Saturday, October 24, 2009

The Load Out and Stay, Jackson Browne (1977)


When it comes to moving me, you know you guys are the champs.

Many years ago, I read the Studs Terkel 1972 anthology Working, a compilation of people's musings about how they felt about what they did to earn their living.  People reveal so much of themselves when they talk about their work - and why wouldn't they; for those of us fortunate enough to have a job someone pays us to do, it's how we spend the better part of our waking lives.  How could it not be an all-day psychodrama? 

In his introduction, Terkel wrote that work is a search " ... for daily meaning as well as daily bread, for recognition as well as cash, for astonishment rather than torpor; in short, for a sort of life rather an Monday through Friday sort of dying.  Perhaps immortality, too, is part of the quest. To be remembered was the wish, spoken and unspoken, of the heroes and heroines of this book."  

In The Load Out, Jackson Browne pays stunning homage to the roadies who make it possible for touring musicians to schlepp from place to place but takes it a step further - he illuminates the sentiments of the musician himself who endures crushing boredom and isolation in order to experience the bliss of sharing one's gifts with a live, appreciative audience for a few hours a night.  It's a musical version of something that could have gone into Working, and Terkel probably loved it, if he was aware of it.  

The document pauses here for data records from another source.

-- Vault and seals ------------------------------------------------------------------------------------------------

/-- DELETE of a valid entry by firmware (R291): result OK; the entry's attribute words read 0 and its key is gone. A host's
DELETE, or one of an entry that is not valid, is DENIED and changes no entry. The requests of one device tick (R291, R303): a
request waits, and at the end of the tick, unless the root is held unread, they are served safety pair, cluster, host, each requester's
in order of arrival (the model's reading, log entry 193). -/
def Obligations.VaultDeleteAndRequestOrder : Prop :=
  (∀ (s : State) (i : Nat) (reqr : Nat),
    (lifecycle s = 1 → reqr ≠ 2 → ktValid s i = true →
      vltDelete reqr i s = vltResult 3 reqr i 0 (ktCounts (ktDrop i (ktStaleBelow i s)))) ∧
    (∀ t : State, (∀ w < 4, rd (ktDrop i t) (ktAddr i w) = 0) ∧ (ktDrop i t).vault.keys.get? i = none ∧
      (∀ k, k ≠ i → (ktDrop i t).vault.keys.get? k = t.vault.keys.get? k)) ∧
    (reqr = 2 ∨ ktValid s i = false → vltDelete reqr i s = vltResult 3 reqr i 2 s)) ∧
  (∀ (s : State) (req : Requester) (i : Nat) (ecc : Ecc),
    (Instr.vaultDelete req i ecc).wf = true → acts s (Instr.vaultDelete req i ecc) = true →
    exec (Instr.vaultDelete req i ecc) s = .next (settle s
      { s with vault := { s.vault with reqs := s.vault.reqs ++ [⟨3, vltReq req, i, [], ecc, false⟩] } })) ∧
  (∀ (s : State) (r : VaultReq), vaultFirst s = some r →
    ∃ before after, s.vault.reqs = before ++ r :: after ∧ r.reqr ≤ 2 ∧
      (∀ q ∈ before, q.reqr ≤ 2 → r.reqr < q.reqr) ∧ (∀ q ∈ after, q.reqr ≤ 2 → r.reqr ≤ q.reqr)) ∧
  (∀ (s : State) (n : Nat),
    (s.gaf.resLow = true → vaultDrain n s = s) ∧
    (∀ r, s.gaf.resLow = false → vaultFirst s = some r →
      vaultDrain (n + 1) s = vaultDrain n (vaultServe r { s with vault := { s.vault with reqs := s.vault.reqs.erase r } })))

/-- A MACsec frame (R317): the SecTAG of a protected frame is one that a SecY validates and carries association number,
packet number and, where included, SCI; its ICV verifies under the same key and IV; and taking SecTAG and ICV off gives
the frame back, encrypted or not. With extended packet numbers (IEEE 802.1AE) a received tag's number keeps its 32 low bits and
lies within half their range below, and within the whole of it above, the lowest acceptable one. -/
def Obligations.MacsecRoundTrip : Prop :=
  (∀ (key sci an pn : Nat) (iv b : List Byte) (conf incSci : Bool), 16 ≤ b.length →
    let p := secProtect key iv sci an pn conf incSci b
    hasSecTag p = true ∧ secTagOk p = true ∧ secConf p = conf ∧ (byteAt p 14).testBit 5 = incSci ∧
    fld (byteAt p 14) 1 0 = an % 4 ∧ beAt p 16 4 = pn % 2 ^ 32 ∧ (incSci = true → beAt p 20 8 = sci % 2 ^ 64) ∧
    p.take 12 = b.take 12 ∧ secIcvOk key iv p = true ∧ secPlain key iv p = withFcs (dropFcs b)) ∧
  (∀ (b : List Byte) (low : Nat),
    secPn b false low = beAt b 16 4 ∧ secPn b true low % 2 ^ 32 = beAt b 16 4 % 2 ^ 32 ∧
    low < secPn b true low + 2 ^ 31 ∧ secPn b true low < low + 2 ^ 32)

/-- The freshness value reconstructed from its low bits (R324) is the least one above the last accepted value that ends in
them; with no freshness bits it is the next value. -/
def Obligations.FreshnessReconstruction : Prop :=
  ∀ (last f rx : Nat), rx < 2 ^ f →
    last < fvCand last f rx ∧ fvCand last f rx % 2 ^ f = rx ∧
    (∀ y, last < y → y % 2 ^ f = rx → fvCand last f rx ≤ y)

-- Events and host rings ------------------------------------------------------------------------------------------

/-- The items of a tick are pushed in order of tick and source, none lost, and an item carries its tick modulo 2^22 and its
source with bit 31 at 0. Each event FIFO holds 256 items, oldest first: a push on a full one drops the item and counts it in
EVT_FIFO_DROPS, any other appends it; the push at the end of a tick, and the pops that it serves, keep every FIFO within 256
(R473). -/
def Obligations.EventFifos : Prop :=
  (∀ l : List TickItem, (tickSort l).Pairwise (fun a b => a.tick < b.tick ∨ (a.tick = b.tick ∧ a.src ≤ b.src)) ∧
    (tickSort l).Perm l) ∧
  (∀ x : TickItem, x.src < 512 → evtItem x < 2 ^ 31 ∧ fld (evtItem x) 30 9 = x.tick % 2 ^ 22 ∧ fld (evtItem x) 8 0 = x.src) ∧
  (∀ (s : State) (t : Nat) (x : TickItem), t < 6 →
    (256 ≤ (s.router.fifos.getD t []).length →
      (fifoPush t x s).1 = true ∧ (fifoPush t x s).2.router = s.router ∧
      cnt (fifoPush t x s).2 (R.HDMA_CNT 4) = (cnt s (R.HDMA_CNT 4) + 1) % 2 ^ 64) ∧
    ((s.router.fifos.getD t []).length < 256 →
      (fifoPush t x s).1 = false ∧
      (fifoPush t x s).2.router.fifos.getD t [] = s.router.fifos.getD t [] ++ [evtItem x] ∧
      (∀ j, j ≠ t → (fifoPush t x s).2.router.fifos.get? j = s.router.fifos.get? j))) ∧
  (∀ s : State, (∀ t, (s.router.fifos.getD t []).length ≤ 256) → ∀ t, ((tickPush s).router.fifos.getD t []).length ≤ 256)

More than 9 minutes long when combined with a variation on Maurice Williams and the Zodiacs' Stay, The Load Out is remarkably untedious.  Across the spectrum of his body of work, Browne's songwriting chops have been what distinguishes him - I've never been overly inspired by his voice.  But he excels at capturing sensibilities in an intimate way, of transporting us into feeling states that are very palpable and hard to resist.

He grew up in a musical home, and he had an amazingly fertile group of people around him who he counts as mentors:  Lowell George, Warren Zevon, Bonnie Raitt, Don Henley and Glenn Frey (Browne co-wrote the excellent Take It Easy with Frey), David Crosby and Graham Nash, and his frequent sideman/collaborator the stringed instrument wizard David Lindley.  That's Lindley on slide guitar in the clip and doing the bizarre falsetto after Rosemary Butler in the Stay portion.  

In his remarks inducting Browne into the Rock and Roll Hall of Fame in 2004, Bruce Springsteen described Browne's "slow meticulous crafting of the songs, the thoughtfulness.  Jackson was one of the first songwriters I met who demonstrated the value of thinking hard about what you were saying." 

In so many jobs, people feel quite powerless even as they try to make their mark on some corner of the world. Browne's one of the lucky ones. As he said in his Rock Hall acceptance speech, "They say that music is a very empowering thing.  I'm happy to have had a lifetime doing it." 

4 comments:

Wade said...

I was odd among my peers for various reasons when I was a kid, but chief among them was my extreme Jackson Browne fandom. Nobody else in my little rural north Texas town even knew he was (at least not until "Somebody's Baby" came out.) I don't know how I found out about him myself. Up until "Lawyers in Love," I devoured every album he put out, even "Hold Out." The song that hooked me was "Running on Empty," so that was the first album I bought, which has this song on it. I've revisited JB occasionally since those days and found he holds up pretty well as far as adolescent fixations go, much better than Bruce Springsteen, I am sad to say (I was also a huge Bruce fan and can barely tolerate his bombastics now.)

Don't forget to mention Niko! Purportedly he wrote "These Days" when he was 14 years old and living with his older lover.

wendy said...

Wade, methinks writing about all of the connections between his songs and his women would take a book in itself!

Just J said...

As a teen, I would retire to our basement "family room" and listen to my older sister Nancy's records. This was one of my favorites, especially this song. It always created for me a sense of life on the road, even though I'd never experienced myself.

I always liked these lines of detail.

"We've got rural scenes & magazines. We've got truckers on the CB. We've got Richard Pryor on the video."

C.Carson.Thompson said...

Will never forget seeing him for the first time live during the Running on Empty tour. Still listen to him today. Just Say Yeah off his new record is a beautiful song about finding love later in life. Nice bookend to These Days (which is a really bizarre song when you know it was written when he was about 15).